Records from a data source
..........
-- ==== Sys2Proof/Laws/Exec.lean ====
section
/-!
SUPPORT. What a meaning can do: one inversion lemma per shape, and `exec_effect`, which says once everything that running an
instruction can do to a state.
-/

namespace Sys2Proof.Machine

/-! ### The shapes -/

theorem storeBinary_eq_ok (f : Int → Int → Except Cause Int) (w : Int) (a b dest : Arg) (s t : State) :
    storeBinary f w a b dest s = .ok t ↔ ∃ x y d v, s.pc + 4 ≤ s.cfg.wordMax ∧ resolveValue s a = .ok x ∧
      resolveValue s b = .ok y ∧ resolveTarget s dest w 2 = .ok d ∧ f x y = .ok v ∧
      t = (s.setMem (s.mem.write d.toNat v)).setPc (s.pc + 4) := by
  simp only [storeBinary, bind_eq_ok, fallThrough_eq_ok, memWrite_eq]
  constructor
  · rintro ⟨n, ⟨hn, rfl⟩, x, hx, y, hy, d, hd, v, hv, m, hm, ht⟩
    rw [if_neg (not_lt.mpr (resolveTarget_nonneg _ _ _ _ _ hd))] at hm
    cases hm; cases ht
    exact ⟨x, y, d, v, by push_cast at hn; omega, hx, hy, hd, hv, by simp [add_assoc]⟩
  · rintro ⟨x, y, d, v, hn, hx, hy, hd, hv, rfl⟩
    refine ⟨_, ⟨by push_cast; omega, rfl⟩, x, hx, y, hy, d, hd, v, hv, _,
      if_neg (not_lt.mpr (resolveTarget_nonneg _ _ _ _ _ hd)), by simp [add_assoc, pure, Except.pure]⟩

theorem storeBinary_eq_error (f : Int → Int → Except Cause Int) (w : Int) (a b dest : Arg) (s : State) (c : Cause) :
    storeBinary f w a b dest s = .error c ↔
      (s.cfg.wordMax < s.pc + 4 ∧ c = .overflow (s.pc + 4)) ∨
      s.pc + 4 ≤ s.cfg.wordMax ∧ (resolveValue s a = .error c ∨ ∃ x, resolveValue s a = .ok x ∧
        (resolveValue s b = .error c ∨ ∃ y, resolveValue s b = .ok y ∧
          (resolveTarget s dest w 2 = .error c ∨ ∃ d, resolveTarget s dest w 2 = .ok d ∧ f x y = .error c))) := by
  have e : s.pc + 1 + ((3 : Nat) : Int) = s.pc + 4 := by push_cast; omega
  simp only [storeBinary, bind_eq_error, fallThrough_eq_error, fallThrough_eq_ok, memWrite_eq, e]
  constructor
  · rintro (h | ⟨n, ⟨hn, -⟩, h⟩)
    · exact .inl h
    refine .inr ⟨hn, ?_⟩
    rcases h with h | ⟨x, hx, h⟩
    · exact .inl h
    refine .inr ⟨x, hx, ?_⟩
    rcases h with h | ⟨y, hy, h⟩
    · exact .inl h
    refine .inr ⟨y, hy, ?_⟩
    rcases h with h | ⟨d, hd, h⟩
    · exact .inl h
    refine .inr ⟨d, hd, ?_⟩
    rcases h with h | ⟨v, -, h⟩
    · exact h
    · rw [if_neg (not_lt.mpr (resolveTarget_nonneg _ _ _ _ _ hd))] at h
      rcases h with h | ⟨m, -, h⟩ <;> cases h
  · rintro (h | ⟨hn, h⟩)
    · exact .inl h
    refine .inr ⟨_, ⟨hn, rfl⟩, ?_⟩
    rcases h with h | ⟨x, hx, h⟩
    · exact .inl h
    refine .inr ⟨x, hx, ?_⟩
    rcases h with h | ⟨y, hy, h⟩
    · exact .inl h
    refine .inr ⟨y, hy, ?_⟩
    rcases h with h | ⟨d, hd, h⟩
    · exact .inl h
    exact .inr ⟨d, hd, .inl h⟩

theorem jumpWhen_eq_ok (test : Int → Bool) (a b : Arg) (s t : State) :
    jumpWhen test a b s = .ok t ↔ ∃ x y, s.pc + 3 ≤ s.cfg.wordMax ∧ resolveValue s a = .ok x ∧
      resolveValue s b = .ok y ∧ t = s.setPc (if test x then y else s.pc + 3) := by
  have e : s.pc + 1 + ((2 : Nat) : Int) = s.pc + 3 := by push_cast; omega
  simp only [jumpWhen, bind_eq_ok, fallThrough_eq_ok, e]
  constructor
  · rintro ⟨n, ⟨hn, rfl⟩, x, hx, y, hy, ht⟩
    exact ⟨x, y, hn, hx, hy, by cases ht; rfl⟩
  · rintro ⟨x, y, hn, hx, hy, rfl⟩
    exact ⟨_, ⟨hn, rfl⟩, x, hx, y, hy, rfl⟩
..........
What is the number of lines in the records that contain "omega"? State that number alone.

4